Kahn's algorithm is quite simple and intuitive. We just calculate the indegree of each node in the graph and start with those that have an indegree of 0 (by pushing them into the queue). Next, we take the nodes out of the queue one by one, iterate over their neighbors, and simulate edge removal by simply decreasing the indegree of each neighbor by 1. If during that process the indegree of any neighbor becomes 0, we push that node into the queue.
A simple analogy is the process of removing bricks from a pile — start from the top and keep removing those that have no one above them, and continue until the pile is empty.
This awesome creature named Kahn's algorithm is not limited to just performing a topological sort. Along with that, it naturally detects a cycle for us (yes, a "2-in-1" product).
But before diving into the cycle detection part, let’s recall a few important properties of cycles in directed graphs:
Every node in a cycle must have at least one incoming edge from another node within that same cycle.
If every node in the cycle has an incoming edge, then there can’t be any node with 0 indegree inside the cycle.
Therefore, we can only approach the cycle from outside — never from inside.
Another important thing to keep in mind is that a node becomes part of the solution vector only through the queue (meaning, a node first goes into the queue and then becomes part of the solution).
So, every time we approach a node belonging to a cycle from outside, its indegree decreases by 1. But we only push a node into the queue when its indegree becomes 0. Can that happen for a node inside a cycle? The answer is simply no.
For every node inside a cycle (call it the destination node), there’s always an incoming edge from another node within that same cycle (call it the source node).

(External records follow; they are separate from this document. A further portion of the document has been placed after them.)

-- ==== Sys2Proof/Machine/Operands.lean ====
section
/-! DEFINITION. The operand forms: scalar registers, lanes of vector registers, immediates and effective
addresses. -/

namespace Sys2Proof.Machine

/-- The register a 5-bit field names (R86). -/
def regIndex (r : BitVec 5) : Fin 32 := ⟨r.toNat, r.isLt⟩

/-- Read `x[r]` (R20). No register is hard-wired (R21). -/
def State.getX (s : State) (r : XReg) : Word := s.x[regIndex r]

/-- `x[r] <- w` (R20). -/
def State.setX (s : State) (r : XReg) (w : Word) : State :=
  { s with x := s.x.set (regIndex r).val w (regIndex r).isLt }

/-- Read lane `l` of `v[r]` (R24). -/
def State.getLane (s : State) (r : VReg) (l : Lane) : Word := (s.v[regIndex r])[l]

/-- `v[r][l] <- w` (R24). -/
def State.setLane (s : State) (r : VReg) (l : Lane) (w : Word) : State :=
  { s with
    v := s.v.set (regIndex r).val ((s.v[regIndex r]).set l.val w l.isLt) (regIndex r).isLt }

/-- `EA = s(x[rs]) + s(sext_32(imm))`, an unbounded integer (R51). -/
def effectiveAddress (rs : XReg) (off : Imm16) (s : State) : Int :=
  (s.getX rs).toInt + (sext32 off).toInt

/-- The index of the word that lane `l` of a vector access uses: `EA + l` (R61). -/
def laneAddress (ea : Int) (l : Lane) : Int := ea + (l.val : Int)

end Sys2Proof.Machine
end

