-- ==== Sys2Proof/Safety.lean ====
section
/-! DEFINITION. The terms in which the claims are stated: the invariant of a step boundary, the tables of
spec/10_state.md R43 and spec/60_exceptions.md R300, the opcode table, the values of binary32 data, the abstract
garbage stack, and which instructions undo themselves. -/

namespace Sys2Proof

/-! ### Instructions by opcode, function and name -/

/-- The opcode of an instruction (R88, R89). -/
def Instr.opcode (i : Instr) : Opcode :=
  match i with
  | .halt => .halt
  | .xor _ _ => .special
  | .neg _ => .special
  | .add _ _ => .special
  | .sub _ _ => .special
  | .mul _ _ => .special
  | .div _ _ => .special
  | .rr _ _ => .special
  | .rl _ _ => .special
  | .fadd _ _ => .special
  | .fsub _ _ => .special
  | .fmul _ _ => .special
  | .fdiv _ _ => .special
  | .exch _ _ => .exch
  | .xori _ _ => .imm
  | .addi _ _ => .imm
  | .subi _ _ => .imm
  | .muli _ _ => .imm
  | .divi _ _ => .imm
  | .rri _ _ => .imm
  | .rli _ _ => .imm
  | .faddi _ _ => .imm
  | .fsubi _ _ => .imm
  | .fmuli _ _ => .imm
  | .fdivi _ _ => .imm
  | .mexch _ _ _ => .mexch
  | .del _ => .del
  | .mdel _ _ => .mdel
  | .cswap _ _ _ => .cswap
  | .cswapi _ _ _ => .cswapi
  | .blt _ _ _ => .blt
  | .bltu _ _ _ => .bltu
  | .bge _ _ _ => .bge
  | .bgeu _ _ _ => .bgeu
  | .beq _ _ _ => .beq
  | .bne _ _ _ => .bne
  | .bevn _ _ => .bevn
  | .bodd _ _ => .bodd
  | .swb _ => .swb
  | .rswb _ => .rswb
  | .vxor _ _ => .vspecial
  | .vneg _ => .vspecial
  | .vadd _ _ => .vspecial
  | .vsub _ _ => .vspecial
  | .vmul _ _ => .vspecial
  | .vdiv _ _ => .vspecial
  | .vrr _ _ => .vspecial
  | .vrl _ _ => .vspecial
  | .vfadd _ _ => .vspecial
  | .vfsub _ _ => .vspecial
  | .vfmul _ _ => .vspecial
  | .vfdiv _ _ => .vspecial
  | .vexch _ _ => .vexch
  | .vxori _ _ => .vimm
  | .vaddi _ _ => .vimm
  | .vsubi _ _ => .vimm
  | .vmuli _ _ => .vimm
  | .vdivi _ _ => .vimm
  | .vrri _ _ => .vimm
  | .vrli _ _ => .vimm
  | .vfaddi _ _ => .vimm
  | .vfsubi _ _ => .vimm
  | .vfmuli _ _ => .vimm
  | .vfdivi _ _ => .vimm
  | .vmexch _ _ _ => .vmexch
  | .vdel _ => .vdel
  | .vmdel _ _ => .vmdel
  | .vcswap _ _ _ => .vcswap
  | .vcswapi _ _ _ => .vcswapi

/-- The library function an instruction of a fall-through opcode performs (R89). -/
def Instr.function (i : Instr) : Option Fn :=
  match i with
  | .xor _ _ | .vxor _ _ | .xori _ _ | .vxori _ _ => some .xor
  | .neg _ | .vneg _ => some .neg
  | .add _ _ | .vadd _ _ | .addi _ _ | .vaddi _ _ => some .add
  | .sub _ _ | .vsub _ _ | .subi _ _ | .vsubi _ _ => some .sub
  | .mul _ _ | .vmul _ _ | .muli _ _ | .vmuli _ _ => some .mul
  | .div _ _ | .vdiv _ _ | .divi _ _ | .vdivi _ _ => some .div
  | .rr _ _ | .vrr _ _ | .rri _ _ | .vrri _ _ => some .rr
  | .rl _ _ | .vrl _ _ | .rli _ _ | .vrli _ _ => some .rl
  | .fadd _ _ | .vfadd _ _ | .faddi _ _ | .vfaddi _ _ => some .fadd
  | .fsub _ _ | .vfsub _ _ | .fsubi _ _ | .vfsubi _ _ => some .fsub
  | .fmul _ _ | .vfmul _ _ | .fmuli _ _ | .vfmuli _ _ => some .fmul
  | .fdiv _ _ | .vfdiv _ _ | .fdivi _ _ | .vfdivi _ _ => some .fdiv
  | _ => none

/-- The mnemonic of an instruction (R88, R89). -/
def Instr.mnemonic (i : Instr) : String :=
  match i with
  | .halt => "HALT"
  | .xor _ _ => "XOR"
  | .neg _ => "NEG"
  | .add _ _ => "ADD"
  | .sub _ _ => "SUB"
  | .mul _ _ => "MUL"
  | .div _ _ => "DIV"
  | .rr _ _ => "RR"
  | .rl _ _ => "RL"
  | .fadd _ _ => "FADD"
  | .fsub _ _ => "FSUB"
  | .fmul _ _ => "FMUL"
  | .fdiv _ _ => "FDIV"
  | .exch _ _ => "EXCH"
  | .xori _ _ => "XORI"
  | .addi _ _ => "ADDI"
  | .subi _ _ => "SUBI"
  | .muli _ _ => "MULI"
  | .divi _ _ => "DIVI"
  | .rri _ _ => "RRI"
  | .rli _ _ => "RLI"
  | .faddi _ _ => "FADDI"
  | .fsubi _ _ => "FSUBI"
  | .fmuli _ _ => "FMULI"
  | .fdivi _ _ => "FDIVI"
  | .mexch _ _ _ => "MEXCH"
  | .del _ => "DEL"
  | .mdel _ _ => "MDEL"
  | .cswap _ _ _ => "CSWAP"
  | .cswapi _ _ _ => "CSWAPI"
  | .blt _ _ _ => "BLT"
  | .bltu _ _ _ => "BLTU"
  | .bge _ _ _ => "BGE"
  | .bgeu _ _ _ => "BGEU"
  | .beq _ _ _ => "BEQ"
  | .bne _ _ _ => "BNE"
  | .bevn _ _ => "BEVN"
  | .bodd _ _ => "BODD"
  | .swb _ => "SWB"
  | .rswb _ => "RSWB"
  | .vxor _ _ => "VXOR"
  | .vneg _ => "VNEG"
  | .vadd _ _ => "VADD"
  | .vsub _ _ => "VSUB"
  | .vmul _ _ => "VMUL"
  | .vdiv _ _ => "VDIV"
  | .vrr _ _ => "VRR"
  | .vrl _ _ => "VRL"
  | .vfadd _ _ => "VFADD"
  | .vfsub _ _ => "VFSUB"
  | .vfmul _ _ => "VFMUL"
  | .vfdiv _ _ => "VFDIV"
  | .vexch _ _ => "VEXCH"
  | .vxori _ _ => "VXORI"
  | .vaddi _ _ => "VADDI"
  | .vsubi _ _ => "VSUBI"
  | .vmuli _ _ => "VMULI"
  | .vdivi _ _ => "VDIVI"
  | .vrri _ _ => "VRRI"
  | .vrli _ _ => "VRLI"
  | .vfaddi _ _ => "VFADDI"
  | .vfsubi _ _ => "VFSUBI"
  | .vfmuli _ _ => "VFMULI"
  | .vfdivi _ _ => "VFDIVI"
  | .vmexch _ _ _ => "VMEXCH"
  | .vdel _ => "VDEL"
  | .vmdel _ _ => "VMDEL"
  | .vcswap _ _ _ => "VCSWAP"
  | .vcswapi _ _ _ => "VCSWAPI"

/-- One row of spec/opcode_table.json: the words of the instruction are those `w` with `w & mask = bits`. -/
structure OpcodeRow where
  mnemonic : String
  mask : Word
  bits : Word
  deriving DecidableEq, Repr

/-- The rows of the scalar opcodes (R96). -/
def scalarRows : List OpcodeRow :=
  [⟨"HALT", 0xFFFFFFFF#32, 0x00000000#32⟩,
   ⟨"XOR", 0x003FFFFF#32, 0x00000001#32⟩,
   ⟨"NEG", 0x07FFFFFF#32, 0x00000041#32⟩,
   ⟨"ADD", 0x003FFFFF#32, 0x00000081#32⟩,
   ⟨"SUB", 0x003FFFFF#32, 0x000000C1#32⟩,
   ⟨"MUL", 0x003FFFFF#32, 0x00000101#32⟩,
   ⟨"DIV", 0x003FFFFF#32, 0x00000141#32⟩,
   ⟨"RR", 0x003FFFFF#32, 0x00000181#32⟩,
   ⟨"RL", 0x003FFFFF#32, 0x000001C1#32⟩,
   ⟨"FADD", 0x003FFFFF#32, 0x00000201#32⟩,
   ⟨"FSUB", 0x003FFFFF#32, 0x00000241#32⟩,
   ⟨"FMUL", 0x003FFFFF#32, 0x00000281#32⟩,
   ⟨"FDIV", 0x003FFFFF#32, 0x000002C1#32⟩,
   ⟨"EXCH", 0x003FFFFF#32, 0x00000002#32⟩,
   ⟨"XORI", 0x000007FF#32, 0x00000003#32⟩,
   ⟨"ADDI", 0x000007FF#32, 0x00000083#32⟩,
   ⟨"SUBI", 0x000007FF#32, 0x000000C3#32⟩,
   ⟨"MULI", 0x000007FF#32, 0x00000103#32⟩,
   ⟨"DIVI", 0x000007FF#32, 0x00000143#32⟩,
   ⟨"RRI", 0x000007FF#32, 0x00000183#32⟩,
   ⟨"RLI", 0x000007FF#32, 0x000001C3#32⟩,
   ⟨"FADDI", 0x000007FF#32, 0x00000203#32⟩,
   ⟨"FSUBI", 0x000007FF#32, 0x00000243#32⟩,
   ⟨"FMULI", 0x000007FF#32, 0x00000283#32⟩,
   ⟨"FDIVI", 0x000007FF#32, 0x000002C3#32⟩,
   ⟨"MEXCH", 0x0000003F#32, 0x00000004#32⟩,
   ⟨"DEL", 0x07FFFFFF#32, 0x00000005#32⟩,
   ⟨"MDEL", 0xF800003F#32, 0x00000006#32⟩,
   ⟨"CSWAP", 0x0001FFFF#32, 0x00000007#32⟩,
   ⟨"CSWAPI", 0x0000003F#32, 0x00000008#32⟩,
   ⟨"BLT", 0x0000003F#32, 0x00000010#32⟩,
   ⟨"BLTU", 0x0000003F#32, 0x00000011#32⟩,
   ⟨"BGE", 0x0000003F#32, 0x00000012#32⟩,
   ⟨"BGEU", 0x0000003F#32, 0x00000013#32⟩,
   ⟨"BEQ", 0x0000003F#32, 0x00000014#32⟩,
   ⟨"BNE", 0x0000003F#32, 0x00000015#32⟩,
   ⟨"BEVN", 0x000007FF#32, 0x00000016#32⟩,
   ⟨"BODD", 0x000007FF#32, 0x00000017#32⟩,
   ⟨"SWB", 0x07FFFFFF#32, 0x00000018#32⟩,
   ⟨"RSWB", 0x07FFFFFF#32, 0x00000019#32⟩]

We can only push this destination node into the queue if its source node somehow enters the queue first — because that’s the only way to remove the edge. But that’s impossible, since every node inside the cycle is waiting for its preceding node to go first.

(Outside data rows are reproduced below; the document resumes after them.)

/-- DEL: encoding, push forward, pop backward, faults, and frame. (R271) -/
def Obligations.DeleteRegister : Prop :=
  ∀ (rd : XReg) (s : State), s.mem.wf = true →
    Encodes (.del rd) (encR 0x05#6 rd 0 0) 0x07FFFFFF#32 0x00000005#32 ∧
    (s.dir = .forward → s.gsp < s.cfg.gSize → ∃ m : Memory, m.wf = true ∧
      exec (.del rd) s = .next { s with x := s.x.set rd.toNat 0#32 rd.isLt, mem := m, gsp := s.gsp + 1 } ∧
      ∀ a : Nat, m.read a = if a = slotIndex s.cfg s.gsp then s.getX rd else s.mem.read a) ∧
    (s.dir = .forward → s.cfg.gSize ≤ s.gsp → exec (.del rd) s = .next { s with status := .error .garbageOverflow }) ∧
    (s.dir = .backward → 0 < s.gsp → ∃ m : Memory, m.wf = true ∧
      exec (.del rd) s = .next { s with
        x := s.x.set rd.toNat (s.mem.read (slotIndex s.cfg (s.gsp - 1))) rd.isLt, mem := m, gsp := s.gsp - 1 } ∧
      ∀ a : Nat, m.read a = if a = slotIndex s.cfg (s.gsp - 1) then 0#32 else s.mem.read a) ∧
    (s.dir = .backward → s.gsp = 0 → exec (.del rd) s = .next { s with status := .error .garbageUnderflow })

/-- MDEL: encoding, the two stores in order, the order of the faults, and frame. (R272) -/
def Obligations.DeleteMemory : Prop :=
  ∀ (rs : XReg) (off : Imm16) (s : State), s.mem.wf = true →
    Encodes (.mdel rs off) (encR 0x06#6 0 rs off) 0xF800003F#32 0x00000006#32 ∧
    (effectiveAddress rs off s < 0 ∨ (s.cfg.words : Int) ≤ effectiveAddress rs off s →
      exec (.mdel rs off) s = .next { s with status := .error .addressOutOfBounds }) ∧
    (0 ≤ effectiveAddress rs off s → effectiveAddress rs off s < s.cfg.words →
      (s.dir = .forward → s.cfg.gSize ≤ s.gsp → exec (.mdel rs off) s = .next { s with status := .error .garbageOverflow }) ∧
      (s.dir = .backward → s.gsp = 0 → exec (.mdel rs off) s = .next { s with status := .error .garbageUnderflow }) ∧
      (s.dir = .forward → s.gsp < s.cfg.gSize → ∃ m : Memory, m.wf = true ∧
        exec (.mdel rs off) s = .next { s with mem := m, gsp := s.gsp + 1 } ∧
        m.read = moveWord (effectiveAddress rs off s).toNat (slotIndex s.cfg s.gsp) s.mem.read) ∧
      (s.dir = .backward → 0 < s.gsp → ∃ m : Memory, m.wf = true ∧
        exec (.mdel rs off) s = .next { s with mem := m, gsp := s.gsp - 1 } ∧
        m.read = moveWord (slotIndex s.cfg (s.gsp - 1)) (effectiveAddress rs off s).toNat s.mem.read))

/-- VDEL: encoding, 32 pushes or pops lane for lane, faults, and frame. (R273) -/
def Obligations.DeleteVector : Prop :=
  ∀ (vd : VReg) (s : State), s.mem.wf = true → s.gsp ≤ s.cfg.gSize →
    Encodes (.vdel vd) (encR 0x25#6 vd 0 0) 0x07FFFFFF#32 0x00000025#32 ∧
    (s.dir = .forward → s.gsp + 32 ≤ s.cfg.gSize → ∃ m : Memory, m.wf = true ∧
      exec (.vdel vd) s = .next { s with
        v := s.v.set vd.toNat (Vector.replicate 32 0#32) vd.isLt, mem := m, gsp := s.gsp + 32 } ∧
      (∀ l : Lane, m.read (slotIndex s.cfg (s.gsp + l.val)) = s.getLane vd l) ∧
      (∀ a : Nat, (∀ l : Lane, a ≠ slotIndex s.cfg (s.gsp + l.val)) → m.read a = s.mem.read a)) ∧
    (s.dir = .forward → s.cfg.gSize < s.gsp + 32 → exec (.vdel vd) s = .next { s with status := .error .garbageOverflow }) ∧
    (s.dir = .backward → 32 ≤ s.gsp → ∃ m : Memory, m.wf = true ∧
      exec (.vdel vd) s = .next { s with
        v := s.v.set vd.toNat
          (Vector.ofFn fun l : Lane => s.mem.read (slotIndex s.cfg (s.gsp - 32 + l.val))) vd.isLt
        mem := m, gsp := s.gsp - 32 } ∧
      (∀ l : Lane, m.read (slotIndex s.cfg (s.gsp - 32 + l.val)) = 0#32) ∧
      (∀ a : Nat, (∀ l : Lane, a ≠ slotIndex s.cfg (s.gsp - 32 + l.val)) → m.read a = s.mem.read a)) ∧
    (s.dir = .backward → s.gsp < 32 → exec (.vdel vd) s = .next { s with status := .error .garbageUnderflow })

/-- VMDEL: encoding, 32 moves in order, the order of the faults, and frame. (R274) -/
def Obligations.DeleteVectorMemory : Prop :=
  ∀ (rs : XReg) (off : Imm16) (s : State), s.mem.wf = true → s.gsp ≤ s.cfg.gSize →
    Encodes (.vmdel rs off) (encR 0x26#6 0 rs off) 0xF800003F#32 0x00000026#32 ∧
    (effectiveAddress rs off s < 0 ∨ (s.cfg.words : Int) ≤ effectiveAddress rs off s + 31 →
      exec (.vmdel rs off) s = .next { s with status := .error .addressOutOfBounds }) ∧
    (0 ≤ effectiveAddress rs off s → effectiveAddress rs off s + 31 < s.cfg.words →
      (s.dir = .forward → s.cfg.gSize < s.gsp + 32 → exec (.vmdel rs off) s = .next { s with status := .error .garbageOverflow }) ∧
      (s.dir = .backward → s.gsp < 32 → exec (.vmdel rs off) s = .next { s with status := .error .garbageUnderflow }) ∧
      (s.dir = .forward → s.gsp + 32 ≤ s.cfg.gSize → ∃ m : Memory, m.wf = true ∧
        exec (.vmdel rs off) s = .next { s with mem := m, gsp := s.gsp + 32 } ∧
        m.read = moveLanes (fun l => (effectiveAddress rs off s).toNat + l.val)
          (fun l => slotIndex s.cfg (s.gsp + l.val)) (List.finRange 32) s.mem.read) ∧
      (s.dir = .backward → 32 ≤ s.gsp → ∃ m : Memory, m.wf = true ∧
        exec (.vmdel rs off) s = .next { s with mem := m, gsp := s.gsp - 32 } ∧
        m.read = moveLanes (fun l => slotIndex s.cfg (s.gsp - 32 + l.val))
          (fun l => (effectiveAddress rs off s).toNat + l.val) (List.finRange 32).reverse s.mem.read))

/-- The effective address, its range, and why wrapping it to 32 bits would not change an outcome. (R51) -/
def Obligations.EffectiveAddress : Prop :=
  ∀ (rs : XReg) (off : Imm16) (s : State),
    effectiveAddress rs off s = (s.getX rs).toInt + (off.signExtend 32).toInt ∧
    (off.signExtend 32).toInt = off.toInt ∧
    (-2 ^ 31 - 2 ^ 15 ≤ effectiveAddress rs off s ∧ effectiveAddress rs off s ≤ 2 ^ 31 - 1 + 2 ^ 15 - 1) ∧
    (s.cfg.legal = true →
      ((0 ≤ effectiveAddress rs off s ∧ effectiveAddress rs off s < s.cfg.words) ↔
        (0 ≤ (s.getX rs + off.signExtend 32).toInt ∧ (s.getX rs + off.signExtend 32).toInt < s.cfg.words)) ∧
      (0 ≤ effectiveAddress rs off s → effectiveAddress rs off s < s.cfg.words →
        (s.getX rs + off.signExtend 32).toInt = effectiveAddress rs off s))

/-- MemRead and MemWrite: bounds, value read, word written, every other word kept. (R52) -/
def Obligations.MemoryPrimitivesCheckBounds : Prop :=
  ∀ (a : Int) (s : State), s.mem.wf = true →
    (a < 0 ∨ (s.cfg.words : Int) ≤ a →
      memRead a s = .error .addressOutOfBounds ∧ ∀ w, memWrite a w s = .error .addressOutOfBounds) ∧
    (0 ≤ a → a < s.cfg.words →
      memRead a s = .ok (s.mem.read a.toNat) ∧
      ∀ w, ∃ m : Memory, memWrite a w s = .ok { s with mem := m } ∧ m.wf = true ∧
        (s.mem.within s.cfg.words = true → m.within s.cfg.words = true) ∧
        ∀ b : Nat, m.read b = if b = a.toNat then w else s.mem.read b)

This circular dependency ensures that none of the nodes in the cycle will ever be pushed into the queue, and hence, they’ll never appear in the topological sort.
Therefore, the number of nodes in the final topological order = total nodes − nodes belonging to cycles.
So if a cycle exists, the size of the topological order will always be smaller than the total number of nodes in the graph.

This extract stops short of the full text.